* **The task**:
Print the lines that run from the line with "p f s).brk = s.brk := by" to the line with "simp only [spiDone];", keeping both end lines, exactly as they appear in the entries below, and nothing else.

***** Given data

@[simp] theorem readDone_brk (ch : Bool) (ppn : Nat) (corr : Option Nat) (patrol : Bool) (s : State) : (readDone ch ppn corr patrol s).brk = s.brk := by
  unfold readDone; (repeat' split) <;> simp

@[simp] theorem patrolNext_brk (ch : Bool) (s : State) : (patrolNext ch s).brk = s.brk := by
  simp only [patrolNext]; (repeat' split) <;> simp

/-! ### PowerBase -/

@[simp] theorem endDebug_brk (cause : Nat) (s : State) : (endDebug cause s).brk = s.brk := by
  unfold endDebug; (repeat' split) <;> simp only [raise_brk]

@[simp] theorem resetPins_brk (s : State) : (resetPins s).brk = s.brk := by
  simp [resetPins]

@[simp] theorem discardRings_brk (s : State) : (discardRings s).brk = s.brk := by
  simp only [discardRings, bump_brk]

@[simp] theorem releaseLock_brk (s : State) : (releaseLock s).brk = s.brk := by
  simp only [releaseLock]

@[simp] theorem startSeq_brk (causes : Nat) (s : State) : (startSeq causes s).brk = s.brk := by
  unfold startSeq; (repeat' split) <;> simp only

@[simp] theorem wake_brk (causes : Nat) (s : State) : (wake causes s).brk = s.brk := by
  simp only [wake]; (repeat' split) <;> simp

@[simp] theorem downReply_brk (w : Nat × Nat) (s : State) : (downReply w s).brk = s.brk := by
  simp only [downReply, openRecord_brk, replyLater_brk]

@[simp] theorem takePtp_brk (s : State) : (takePtp s).brk = s.brk := by
  simp [takePtp]

@[simp] theorem takeVan_brk (s : State) : (takeVan s).brk = s.brk := by
  simp [takeVan]

@[simp] theorem takeLea_brk (s : State) : (takeLea s).brk = s.brk := by
  simp [takeLea]

@[simp] theorem takeGra_brk (s : State) : (takeGra s).brk = s.brk := by
  unfold takeGra
  extract_lets ws
  rw [foldl_brk (fun t w => downReply_brk w t)]

@[simp] theorem takeQue_brk (s : State) : (takeQue s).brk = s.brk := by
  simp [takeQue]

@[simp] theorem takeSaf_brk (s : State) : (takeSaf s).brk = s.brk := by
  simp [takeSaf]

@[simp] theorem takeDown_brk (s : State) : (takeDown s).brk = s.brk := by
  simp only [takeDown, takeGra_brk, takeLea_brk, takePtp_brk, takeQue_brk, takeSaf_brk, takeVan_brk, brk_ite, ite_self]

/-! ### Security -/

@[simp] theorem rejectToken_brk (kind check : Nat) (s : State) : (rejectToken kind check s).brk = s.brk := by
  simp only [rejectToken, bump_brk, raise_brk]

@[simp] theorem lcStep_brk (new : Nat) (s : State) : (lcStep new s).brk = s.brk := by
  simp only [lcStep, endDebug_brk, raise_brk]

@[simp] theorem restartBoot_brk (s : State) : (restartBoot s).brk = s.brk := by
  rfl

@[simp] theorem burnToggle_brk (s : State) : (burnToggle s).brk = s.brk := by
  simp only [burnToggle, brk_ite, ite_self]

@[simp] theorem putSlot_brk (i : Nat) (v : Option Vault) (s : State) : (putSlot i v s).brk = s.brk := by
  rfl

@[simp] theorem keyLoadCmd_brk (c : Ctx) (i klen : Nat) (s : State) : (keyLoadCmd c i klen s).st.brk = s.brk := by
  unfold keyLoadCmd; (repeat' split) <;> simp

@[simp] theorem deviceKeyCmd_brk (c : Ctx) (which klen : Nat) (s : State) : (deviceKeyCmd c which klen s).st.brk = s.brk := by
  unfold deviceKeyCmd; (repeat' split) <;> simp only [appendCounter_brk, raise_brk, refuse_brk, setReserve_brk, CmdRes.st_ok]

@[simp] theorem masterAccess_brk (m : Nat) (s : State) : (masterAccess m s).brk = s.brk := by
  simp only [masterAccess, violation_brk, brk_ite, ite_self]

@[simp] theorem firewallRuleCmd_brk (rule master perm base size : Nat) (s : State) : (firewallRuleCmd rule master perm base size s).st.brk = s.brk := by
  unfold firewallRuleCmd; (repeat' split) <;> simp only [masterAccess_brk, refuse_brk, CmdRes.st_ok]

@[simp] theorem firewallReleaseCmd_brk (master : Nat) (s : State) : (firewallReleaseCmd master s).st.brk = s.brk := by
  unfold firewallReleaseCmd; (repeat' split) <;> simp only [refuse_brk, releaseMaster_brk, CmdRes.st_ok]

@[simp] theorem fwReleaseWrite_brk (value : Nat) (s : State) : (fwReleaseWrite value s).brk = s.brk := by
  unfold fwReleaseWrite; (repeat' split) <;> simp only [bump_brk, hopResume_brk, releaseMaster_brk]
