@[simp] theorem commit_brk (f : Frame) (p : List Byte) (ahead seed : Bool) (last map : Nat) (s : State) : (commit f p ahead seed last map s).brk = s.brk := by
  unfold commit; (repeat' split) <;> simp

@[simp] theorem refusedFate_brk (f : Frame) (rule last map : Nat) (s : State) : (refusedFate f rule last map s).brk = s.brk := by
  simp only [refusedFate, bump_brk, closeFrame_brk, modCold_brk, raise_brk, setEntry_brk, brk_ite, ite_self]

@[simp] theorem updateFrame_brk (f : Frame) (s : State) : (updateFrame f s).brk = s.brk := by
  simp only [updateFrame]; (repeat' split) <;> simp

@[simp] theorem ledgerUpdate_brk (l : Nat) (bad : Bool) (s : State) : (ledgerUpdate l bad s).brk = s.brk := by
  simp only [ledgerUpdate]; (repeat' split) <;> simp

/-! ### Headrace -/

@[simp] theorem hrDrop_brk (gw : Nat) (s : State) : (hrDrop gw s).brk = s.brk := by
  simp only [hrDrop, bump_brk, drawFree_brk, raise_brk]

@[simp] theorem stagingOverflow_brk (s : State) : (stagingOverflow s).brk = s.brk := by
  simp only [stagingOverflow, bump_brk, raise_brk]

@[simp] theorem stage_brk (d : Staged) (s : State) : (stage d s).brk = s.brk := by
  unfold stage; (repeat' split) <;> simp only [stagingOverflow_brk]

@[simp] theorem headrace_brk (f : UdpIn) (s : State) : (headrace f s).brk = s.brk := by
  unfold headrace; (repeat' split) <;> simp

@[simp] theorem laneDraw_brk (s : State) : (laneDraw s).brk = s.brk := by
  unfold laneDraw; (repeat' split) <;> simp

@[simp] theorem resendRange_brk (lo hi : Nat) (s : State) : (resendRange lo hi s).brk = s.brk := by
  unfold resendRange
  apply foldl_brk
  intro t k
  (repeat' split) <;> simp only [sendBatch_brk, raise_brk]

@[simp] theorem nack_brk (f : UdpIn) (s : State) : (nack f s).brk = s.brk := by
  unfold nack; (repeat' split) <;> simp

@[simp] theorem ingestAfter_brk (ents : List CfgEntry) (x10 : Tab Int) (s : State) : (ingestAfter ents x10 s).brk = s.brk := by
  unfold ingestAfter
  extract_lets s1
  have h : s1.brk = s.brk := by simp only [s1]; split <;> simp only [trimRing_brk]
  split
  · rw [resumeExport_brk]; exact h
  · exact h

@[simp] theorem gatewaySetCmd_brk (g op af addr : Nat) (s : State) : (gatewaySetCmd g op af addr s).st.brk = s.brk := by
  unfold gatewaySetCmd; (repeat' split) <;> simp only [refuse_brk, setGw_brk, CmdRes.st_ok]

@[simp] theorem exportSetCmd_brk (op af port addr : Nat) (s : State) : (exportSetCmd op af port addr s).st.brk = s.brk := by
  unfold exportSetCmd; (repeat' split) <;> simp only [refuse_brk, resumeExport_brk, CmdRes.st_ok]

@[simp] theorem relayCmd_brk (c : Ctx) (ndg : Nat) (s : State) : (relayCmd c ndg s).st.brk = s.brk := by
  unfold relayCmd
  split
  · rfl
  · split
    · rfl
    · extract_lets good put
      split
      · rfl
      · refine (congrArg State.brk (CmdRes.st_ok ..)).trans ?_
        apply foldl_brk
        intro t d
        simp only [put]
        split <;> simp only [hrDrop_brk, stage_brk]

@[simp] theorem paceEnd_brk (s : State) : (paceEnd s).brk = s.brk := by
  simp only [paceEnd, brk_ite, ite_self]

@[simp] theorem paceRefresh_brk (v : Nat) (s : State) : (paceRefresh v s).brk = s.brk := by
  simp only [paceRefresh, raise_brk, brk_ite, ite_self]

@[simp] theorem paceCtrl_brk (v : Nat) (s : State) : (paceCtrl v s).brk = s.brk := by
  simp only [paceCtrl, brk_ite, ite_self]

/-! ### Vane -/

@[simp] theorem onAir_brk (p : Nat) (s : State) : (onAir p s).brk = s.brk := by
  simp only [onAir]; (repeat' split) <;> simp

@[simp] theorem nextChannel_brk (p : Nat) (s : State) : (nextChannel p s).brk = s.brk := by
  simp only [nextChannel]; (repeat' split) <;> simp

@[simp] theorem scriptEnd_brk (p k : Nat) (cmd : Option (Nat × Nat)) (s : State) : (scriptEnd p k cmd s).brk = s.brk := by
  unfold scriptEnd; (repeat' split) <;> simp only [nextChannel_brk, onAir_brk, replyLater_brk, setVport_brk]

@[simp] theorem startScript_brk (p k : Nat) (s : State) : (startScript p k s).brk = s.brk := by
  unfold startScript; (repeat' split) <;> simp only [emit_brk, scriptEnd_brk, setVport_brk]

@[simp] theorem startTx_brk (p : Nat) (f : TxFrame) (s : State) : (startTx p f s).brk = s.brk := by
  simp only [startTx, setVport_brk, startScript_brk]

@[simp] theorem spiDone_brk (p : Nat) (miso : List Byte) (s : State) : (spiDone p miso s).brk = s.brk := by
  simp only [spiDone]; (repeat' split) <;> simp

@[simp] theorem restartPort_brk (p : Nat) (s : State) : (restartPort p s).brk = s.brk := by
  simp only [restartPort, cutPort_brk, raise_brk, setVport_brk]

**********

* **Exercise result**:
@[simp] theorem startTx_brk (p : Nat) (f : TxFrame) (s : State) : (startTx p f s).brk = s.brk := by
  simp only [startTx, setVport_brk, startScript_brk]

@[simp] theorem spiDone_brk (p : Nat) (miso : List Byte) (s : State) : (spiDone p miso s).brk = s.brk := by
  simp only [spiDone]; (repeat' split) <;> simp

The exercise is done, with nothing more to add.